Comment 8 Alexey Proskuryakov 2017-11-28 17:05:56 PST
I can reproduce 100% with an ASan build:

run-webkit-tests --no-retry --no-sample --repeat 2 http/tests/workers/service/basic-unregister-then-register-again-reuse.html
Comment 9 Radar WebKit Bug Importer 2017-11-28 17:10:23 PST
<rdar://problem/35737288>
Comment 10 youenn fablet 2017-11-28 17:26:44 PST
We discussed this a bit with Chris.
One possibility is that DOMGuardedObjects are cleared too late in the game for Workers.
We might need to clear them explicitly as part of stopping workers.

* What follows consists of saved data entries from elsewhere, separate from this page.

@[simp] theorem State.modSide_ledger (s : State) (x : SideId) (f : SideState → SideState)
    (h : ∀ d, (f d).floor = d.floor ∧ (f d).security.record.state = d.security.record.state) :
    (s.modSide x f).ledger = s.ledger := by
  cases x <;> simp [State.modSide, State.ledger, h]
@[simp] theorem State.modAct_ledger (s : State) (f : SideState → SideState)
    (h : ∀ d, (f d).floor = d.floor ∧ (f d).security.record.state = d.security.record.state) :
    (s.modAct f).ledger = s.ledger := State.modSide_ledger s _ f h
@[simp] theorem passTicks_ledger : ∀ a0 s, (passTicks a0 s).ledger = s.ledger := by
  intros; rfl
@[simp] theorem passUntil_ledger (r : State → Nat) (k : Nat) : ∀ n s, (passUntil r k n s).ledger = s.ledger
  | 0, _ => rfl
  | n + 1, s => by unfold passUntil; split <;> simp [passUntil_ledger r k n]
@[simp] theorem passToAtb_ledger : ∀ a0 s, (passToAtb a0 s).ledger = s.ledger := by
  intros; unfold passToAtb; (repeat' first | rfl | split) <;> simp_all
@[simp] theorem passToStb_ledger : ∀ a0 s, (passToStb a0 s).ledger = s.ledger := by
  intros; unfold passToStb; (repeat' first | rfl | split) <;> simp_all
@[simp] theorem State.draw_ledger : ∀ s, (State.draw s).2.ledger = s.ledger := by
  intros; rfl
@[simp] theorem sendVector_ledger : ∀ a0 s, (sendVector a0 s).ledger = s.ledger := by
  intros; unfold sendVector; (repeat' split) <;> rfl
@[simp] theorem raiseIrq_ledger : ∀ a0 s, (raiseIrq a0 s).ledger = s.ledger := by
  intros; simp [raiseIrq, apply_ite State.ledger]
@[simp] theorem State.modRing_ledger : ∀ s a1 a2, (State.modRing s a1 a2).ledger = s.ledger := by
  intros; simp [State.modRing, apply_ite State.ledger]
@[simp] theorem ringError_ledger : ∀ a0 a1 s, (ringError a0 a1 s).ledger = s.ledger := by
  intros; simp [ringError]
@[simp] theorem ringErrorIf_ledger : ∀ a0 a1 a2 s, (ringErrorIf a0 a1 a2 s).ledger = s.ledger := by
  intros; unfold ringErrorIf; (repeat' split) <;> simp
@[simp] theorem cqWriteEnds_ledger : ∀ a0 s, (cqWriteEnds a0 s).ledger = s.ledger := by
  intros; rfl
@[simp] theorem ringWrite_ledger : ∀ a0 a1 s, (ringWrite a0 a1 s).ledger = s.ledger := by
  intros; simp [ringWrite, apply_ite State.ledger]
@[simp] theorem ringPost_ledger : ∀ a0 a1 s, (ringPost a0 a1 s).ledger = s.ledger := by
  intros; simp [ringPost, apply_ite State.ledger]
@[simp] theorem flushHeld_ledger (n k : Nat) (s : State) : (flushHeld n k s).ledger = s.ledger := by
  induction k generalizing s with
  | zero => rfl
  | succ k ih =>
    unfold flushHeld
    dsimp only
    split
    · rfl
    · split
      · rfl
      · simp [ih]
@[simp] theorem mntPost_ledger : ∀ a0 s, (mntPost a0 s).ledger = s.ledger := by
  intros; simp [mntPost, apply_ite State.ledger]
@[simp] theorem fedSendAs_ledger : ∀ a0 a1 a2 a3 a4 s, (fedSendAs a0 a1 a2 a3 a4 s).ledger = s.ledger := by
  intros; unfold fedSendAs; (repeat' first | rfl | split) <;> simp_all
@[simp] theorem fedSend_ledger : ∀ a0 a1 a2 a3 s, (fedSend a0 a1 a2 a3 s).ledger = s.ledger := by
  intros; simp [fedSend]
@[simp] theorem sitePost_ledger : ∀ a0 a1 s, (sitePost a0 a1 s).ledger = s.ledger := by
  intros; unfold sitePost; (repeat' first | rfl | split) <;> simp_all
@[simp] theorem postOn_ledger : ∀ a0 a1 s, (postOn a0 a1 s).ledger = s.ledger := by
  intros; unfold postOn; (repeat' first | rfl | split) <;> simp_all
@[simp] theorem State.modSess_ledger : ∀ s a1 a2, (State.modSess s a1 a2).ledger = s.ledger := by
  intros; rfl
@[simp] theorem sendUncounted_ledger : ∀ a0 a1 s, (sendUncounted a0 a1 s).ledger = s.ledger := by
  intros; simp [sendUncounted, apply_ite State.ledger]
@[simp] theorem countEvents_ledger : ∀ a0 a1 a2 s, (countEvents a0 a1 a2 s).ledger = s.ledger := by
  intros; simp [countEvents, apply_ite State.ledger]
@[simp] theorem post_ledger : ∀ a0 a1 s, (post a0 a1 s).ledger = s.ledger := by
  intros; simp [post]
@[simp] theorem sendMsg_ledger : ∀ a0 a1 s, (sendMsg a0 a1 s).ledger = s.ledger := by
  intros; simp [sendMsg, apply_ite State.ledger]
@[simp] theorem recordOn_ledger : ∀ a0 a1 a2 a3 s, (recordOn a0 a1 a2 a3 s).ledger = s.ledger := by
  intros; simp [recordOn, apply_ite State.ledger, apply_ite SideState.floor, apply_ite SideState.security]
@[simp] theorem record_ledger : ∀ a0 a1 a2 s, (record a0 a1 a2 s).ledger = s.ledger := by
  intros; simp [record]
@[simp] theorem recordOther_ledger : ∀ a0 a1 s, (recordOther a0 a1 s).ledger = s.ledger := by
  intros; simp [recordOther]
@[simp] theorem State.modQueue_ledger : ∀ s a1 a2, (State.modQueue s a1 a2).ledger = s.ledger := by
  intros; rfl
@[simp] theorem poolEvent_ledger : ∀ a0 a1 s, (poolEvent a0 a1 s).ledger = s.ledger := by
  intros; simp [poolEvent]
@[simp] theorem watermarks_ledger : ∀ s, (watermarks s).ledger = s.ledger := by
  intros; simp [watermarks, apply_ite State.ledger]
@[simp] theorem mailboxSignal_ledger : ∀ a0 s, (mailboxSignal a0 s).ledger = s.ledger := by
  intros; simp [mailboxSignal, apply_ite State.ledger]
@[simp] theorem refuseReserve_ledger : ∀ a0 a1 s, (refuseReserve a0 a1 s).ledger = s.ledger := by
  intros; simp [refuseReserve, apply_ite State.ledger]
@[simp] theorem linkChain_ledger : ∀ l s, (linkChain l s).ledger = s.ledger := by
  intro l; induction l with
  | nil => intro s; rfl
  | cons k t ih => intro s; rw [linkChain, ih]; simp
@[simp] theorem unlink_ledger : ∀ a0 s, (unlink a0 s).ledger = s.ledger := by
  intros; unfold unlink; (repeat' split) <;> simp
@[simp] theorem drawCells_ledger : ∀ a0 s, (drawCells a0 s).2.ledger = s.ledger := by
  intros; unfold drawCells; (repeat' split) <;> simp
theorem reservePacket_ledger : ∀ a0 a1 s, ∀ t, reservePacket a0 a1 s = some t → t.2.ledger = s.ledger := by
  intro q m s t h
  unfold reservePacket at h
  split at h
  · injection h with h; subst h; simp [State.draw]
  · cases h
@[simp] theorem endReservation_ledger : ∀ a0 a1 s, (endReservation a0 a1 s).ledger = s.ledger := by
  intros; unfold endReservation; (repeat' split) <;> simp
@[simp] theorem abandonPacket_ledger : ∀ a0 a1 s, (abandonPacket a0 a1 s).ledger = s.ledger := by
  intros; unfold abandonPacket; (repeat' split) <;> simp
@[simp] theorem commitReserved_ledger : ∀ a0 a1 a2 a3 a4 s, (commitReserved a0 a1 a2 a3 a4 s).ledger = s.ledger := by
  intros; unfold commitReserved; dsimp only; (repeat' split) <;> simp_all [apply_ite State.ledger]
theorem commitPacket_ledger : ∀ a0 a1 a2 a3 a4 s, ∀ t, commitPacket a0 a1 a2 a3 a4 s = some t → t.2.ledger = s.ledger := by
  intro q m kind node data s t h
  unfold commitPacket at h
  split at h
  · next hr => injection h with h; subst h; simpa using reservePacket_ledger _ _ _ _ hr
  · cases h
@[simp] theorem commitOrDrop_ledger : ∀ a0 a1 a2 a3 a4 s, (commitOrDrop a0 a1 a2 a3 a4 s).ledger = s.ledger := by
  intros; unfold commitOrDrop; (try dsimp only); (repeat' first | rfl | (apply foldl_ledger; intros) | (split <;> try (rename_i h; (first | (replace h := pair_ledger h) | (replace h := triple_ledger h) | (replace h := commitPacket_ledger _ _ _ _ _ _ _ h) | (replace h := takePacket_ledger _ _ _ h) | (replace h := queueFrame_ledger _ _ _ _ _ h) | (replace h := deliver_ledger _ _ _ _ _ _ _ h) | (replace h := fedAccept_ledger _ _ _ h))))) <;> simp_all [apply_ite State.ledger, apply_ite SideState.floor, apply_ite SideState.security]
@[simp] theorem headReadEmpty_ledger : ∀ a0 a1 s, (headReadEmpty a0 a1 s).ledger = s.ledger := by
  intros; unfold headReadEmpty; (repeat' split) <;> simp
@[simp] theorem addCorrected_ledger : ∀ a0 s, (addCorrected a0 s).ledger = s.ledger := by
  intros; unfold addCorrected; (repeat' split) <;> simp
@[simp] theorem cellsRead_ledger : ∀ a0 s, (cellsRead a0 s).ledger = s.ledger := by
  intros; simp [cellsRead, apply_ite State.ledger]
theorem takePacket_ledger : ∀ a0 s, ∀ t, takePacket a0 s = some t → t.2.ledger = s.ledger := by
  intro q s t h
  unfold takePacket at h
  split at h
  · cases h
  · injection h with h; subst h; simp
@[simp] theorem dropPoisoned_ledger : ∀ q n s, (dropPoisoned q n s).ledger = s.ledger := by
  intro q n; induction n with
  | zero => intro s; rfl
  | succ n ih =>
    intro s; unfold dropPoisoned; (repeat' split) <;> try rfl
    next h => simp [ih, takePacket_ledger _ _ _ h]
@[simp] theorem freeByCell_ledger : ∀ a0 a1 s, (freeByCell a0 a1 s).ledger = s.ledger := by
  intros; unfold freeByCell; (repeat' split) <;> simp
@[simp] theorem State.modFlow_ledger : ∀ s a1 a2, (State.modFlow s a1 a2).ledger = s.ledger := by
  intros; rfl
@[simp] theorem State.modPrio_ledger : ∀ s a1 a2, (State.modPrio s a1 a2).ledger = s.ledger := by
  intros; rfl
@[simp] theorem State.modCore_ledger : ∀ s a1 a2, (State.modCore s a1 a2).ledger = s.ledger := by
  intros; rfl
@[simp] theorem enqueue_ledger : ∀ a0 s, (enqueue a0 s).ledger = s.ledger := by
  intros; rfl
@[simp] theorem countWait_ledger : ∀ a0 s, (countWait a0 s).ledger = s.ledger := by
  intros; rfl
@[simp] theorem freeFlow_ledger : ∀ a0 s, (freeFlow a0 s).ledger = s.ledger := by
  intros; simp [freeFlow, apply_ite State.ledger]
@[simp] theorem freePacket_ledger : ∀ a0 s, (freePacket a0 s).ledger = s.ledger := by
  intros; unfold freePacket; (repeat' split) <;> simp
@[simp] theorem packetRead_ledger : ∀ a0 s, (packetRead a0 s).ledger = s.ledger := by
  intros; unfold packetRead; (repeat' split) <;> simp
@[simp] theorem itemDone_ledger : ∀ a0 s, (itemDone a0 s).ledger = s.ledger := by
  intros; unfold itemDone; (repeat' first | rfl | split) <;> simp_all
@[simp] theorem serveOn_ledger : ∀ a0 a1 s, (serveOn a0 a1 s).ledger = s.ledger := by
  intros; unfold serveOn; (repeat' split) <;> simp
@[simp] theorem ranItem_ledger : ∀ a0 a1 a2 s, (ranItem a0 a1 a2 s).ledger = s.ledger := by
  intros; simp [ranItem, apply_ite State.ledger, apply_ite SideState.floor, apply_ite SideState.security]; (repeat' first | rfl | (apply foldl_ledger; intros) | split) <;> simp_all [apply_ite State.ledger, apply_ite SideState.floor, apply_ite SideState.security]
@[simp] theorem workOn_ledger (k f n : Nat) (w : Work) (g : State → State) (s : State)
    (h : ∀ s, (g s).ledger = s.ledger) : (workOn k f n w g s).ledger = s.ledger := by
  unfold workOn; split <;> simp [h]
@[simp] theorem actedOn_ledger : ∀ a0 s, (actedOn a0 s).ledger = s.ledger := by
  intros; rfl
@[simp] theorem removeItem_ledger : ∀ a0 s, (removeItem a0 s).ledger = s.ledger := by
  intros; unfold removeItem; (repeat' first | rfl | split) <;> simp_all
@[simp] theorem armTimer_ledger : ∀ a0 a1 a2 a3 s, (armTimer a0 a1 a2 a3 s).ledger = s.ledger := by
  intros; simp [armTimer, apply_ite State.ledger]
@[simp] theorem cancelTimer_ledger : ∀ a0 a1 s, (cancelTimer a0 a1 s).2.ledger = s.ledger := by
  intros; unfold cancelTimer; (repeat' split) <;> simp
@[simp] theorem cancelTimers_ledger : ∀ a0 a1 s, (cancelTimers a0 a1 s).ledger = s.ledger := by
  intros; simp [cancelTimers]
@[simp] theorem listLate_ledger : ∀ a0 a1 s, (listLate a0 a1 s).ledger = s.ledger := by
  intros; unfold listLate; (repeat' split) <;> simp
@[simp] theorem markEffected_ledger : ∀ a0 s, (markEffected a0 s).ledger = s.ledger := by
  intros; unfold markEffected; (repeat' split) <;> simp
@[simp] theorem finish_ledger : ∀ a0 a1 a2 a3 s, (finish a0 a1 a2 a3 s).ledger = s.ledger := by
  intros; unfold finish; dsimp only; (repeat' split) <;> simp
@[simp] theorem conclude_ledger (c : HostCmd) (s : State) (r : CmdResult) (h : r.Keeps s.ledger) :
    (conclude c s r).ledger = s.ledger := by
  cases r with
  | deferred t => simp only [conclude]; split <;> simp_all
  | _ => simp_all [conclude]
theorem conclude_grows (c : HostCmd) (s : State) (r : CmdResult) (l : Ledger) (e : l = s.ledger) (h : r.Grows l) :
    l.Grows (conclude c s r).ledger := by
  cases r with
  | refuse a b => exact Ledger.Grows.of_eq (by simp [conclude, e])
  | ok t b => exact Ledger.Grows.eqR h (by simp [conclude])
  | accepted t b => exact Ledger.Grows.eqR h (by simp [conclude])
  | deferred t => exact Ledger.Grows.eqR h (by simp only [conclude]; split <;> simp)
  | requested t => exact h
@[simp] theorem putRecord_ledger : ∀ a0 a1 s, (putRecord a0 a1 s).ledger = s.ledger := by
  intros; rfl
@[simp] theorem endSession_ledger : ∀ a0 a1 s, (endSession a0 a1 s).ledger = s.ledger := by
  intros; simp [endSession, apply_ite State.ledger]
@[simp] theorem resetRing_ledger : ∀ a0 s, (resetRing a0 s).ledger = s.ledger := by
  intros; simp [resetRing]
@[simp] theorem setServing_ledger : ∀ a0 s, (setServing a0 s).ledger = s.ledger := by
  intros; simp [setServing, apply_ite State.ledger]
@[simp] theorem raiseAlarm_ledger : ∀ s, (raiseAlarm s).ledger = s.ledger := by
  intros; simp [raiseAlarm]
@[simp] theorem takeSlot_ledger : ∀ a0 s, (takeSlot a0 s).ledger = s.ledger := by
  intros; unfold takeSlot; (repeat' first | rfl | split) <;> simp_all
@[simp] theorem refuseClosed_ledger : ∀ a0 s, (refuseClosed a0 s).ledger = s.ledger := by
  intros; simp [refuseClosed]
@[simp] theorem queueCommand_ledger : ∀ a0 s, (queueCommand a0 s).ledger = s.ledger := by
  intros; unfold queueCommand; (try dsimp only); (repeat' first | rfl | (apply foldl_ledger; intros) | (split <;> try (rename_i h; (first | (replace h := pair_ledger h) | (replace h := triple_ledger h) | (replace h := commitPacket_ledger _ _ _ _ _ _ _ h) | (replace h := takePacket_ledger _ _ _ h) | (replace h := queueFrame_ledger _ _ _ _ _ h) | (replace h := deliver_ledger _ _ _ _ _ _ _ h) | (replace h := fedAccept_ledger _ _ _ h))))) <;> simp_all [apply_ite State.ledger, apply_ite SideState.floor, apply_ite SideState.security]
@[simp] theorem serveItem_ledger : ∀ a0 s, (serveItem a0 s).ledger = s.ledger := by
  intros; unfold serveItem; (repeat' first | rfl | split) <;> simp_all
@[simp] theorem admitPacket_ledger : ∀ a0 a1 s, (admitPacket a0 a1 s).1.ledger = s.ledger := by
  intros; simp [admitPacket, apply_ite State.ledger, apply_ite SideState.floor, apply_ite SideState.security]; (repeat' first | rfl | (apply foldl_ledger; intros) | split) <;> simp_all [apply_ite State.ledger, apply_ite SideState.floor, apply_ite SideState.security]
@[simp] theorem markStarted_ledger : ∀ a0 s, (markStarted a0 s).ledger = s.ledger := by
  intros; unfold markStarted; (repeat' split) <;> simp
@[simp] theorem refuseInHandover_ledger : ∀ a0 s, (refuseInHandover a0 s).ledger = s.ledger := by
  intros; simp [refuseInHandover, apply_ite State.ledger]
@[simp] theorem startCmd_ledger (run : HostCmd → State → CmdResult) (c : HostCmd) (s : State)
    (h : ∀ c s, (run c s).Keeps s.ledger) : (startCmd run c s).ledger = s.ledger := by
  unfold startCmd
  have h' : ∀ c s l, s.ledger = l → (run c s).Keeps l := fun c s l e => e ▸ h c s
  dsimp only
  split
  · simp
  · split
    · simp [State.draw]
    · rw [conclude_ledger _ _ _ (h _ _)]; simp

I'll try to upload a patch in that sense.
Comment 11 youenn fablet 2017-11-28 18:09:30 PST
Created attachment 327812 [details]
Patch
Comment 12 Alexey Proskuryakov 2017-11-28 18:29:33 PST
Also reproduces with http/tests/workers/service/service-worker-cache-api.https.html.
Comment 13 youenn fablet 2017-11-29 09:06:29 PST
With the patch, I am no longer experiencing any crash on service worker tests with ASAN build.

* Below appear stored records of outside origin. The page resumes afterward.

-- ==== Sys2Proof/Laws/State.lean ====
section
/-! SUPPORT.
The named updates of the state, field by field: what each leaves as it is, and what each changes.
-/

namespace Sys2Proof.Machine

I am still not sure why the same kind of issues would not happen in regular environment.
Comment 14 youenn fablet 2017-11-29 09:10:41 PST
Chris suggested to clear this in DOMGlobalObject destructor, which would fix my concern related to window environment as well.
Will give it a try.
Comment 15 youenn fablet 2017-11-29 11:02:37 PST
Created attachment 327876 [details]
Patch
Comment 16 youenn fablet 2017-11-29 11:08:23 PST
(In reply to youenn fablet from comment #15)
> Created attachment 327876 [details]
> Patch

Moved the clearing of dom guarded objects just before we remove the strong reference to the worker global object from worker script controller.
Comment 17 WebKit Commit Bot 2017-11-29 13:39:59 PST
Comment on attachment 327876 [details]
Patch

Clearing flags on attachment: 327876

Committed r225291: <https://trac.webkit.org/changeset/225291>
Comment 18 WebKit Commit Bot 2017-11-29 13:40:01 PST
All reviewed patches have been landed.  Closing bug.
Comment 19 Alexey Proskuryakov 2017-11-29 21:48:33 PST
(In reply to youenn fablet from comment #13)
> With the patch, I am no longer experiencing any crash on service worker
> tests with ASAN build.

Confirmed, I also cannot reproduce any more. I guess it remains to be seen if the same crash can happen for a different reason.

> I am still not sure why the same kind of issues would not happen in regular
> environment.

I believe it does happen - the original report is about a non-ASan build.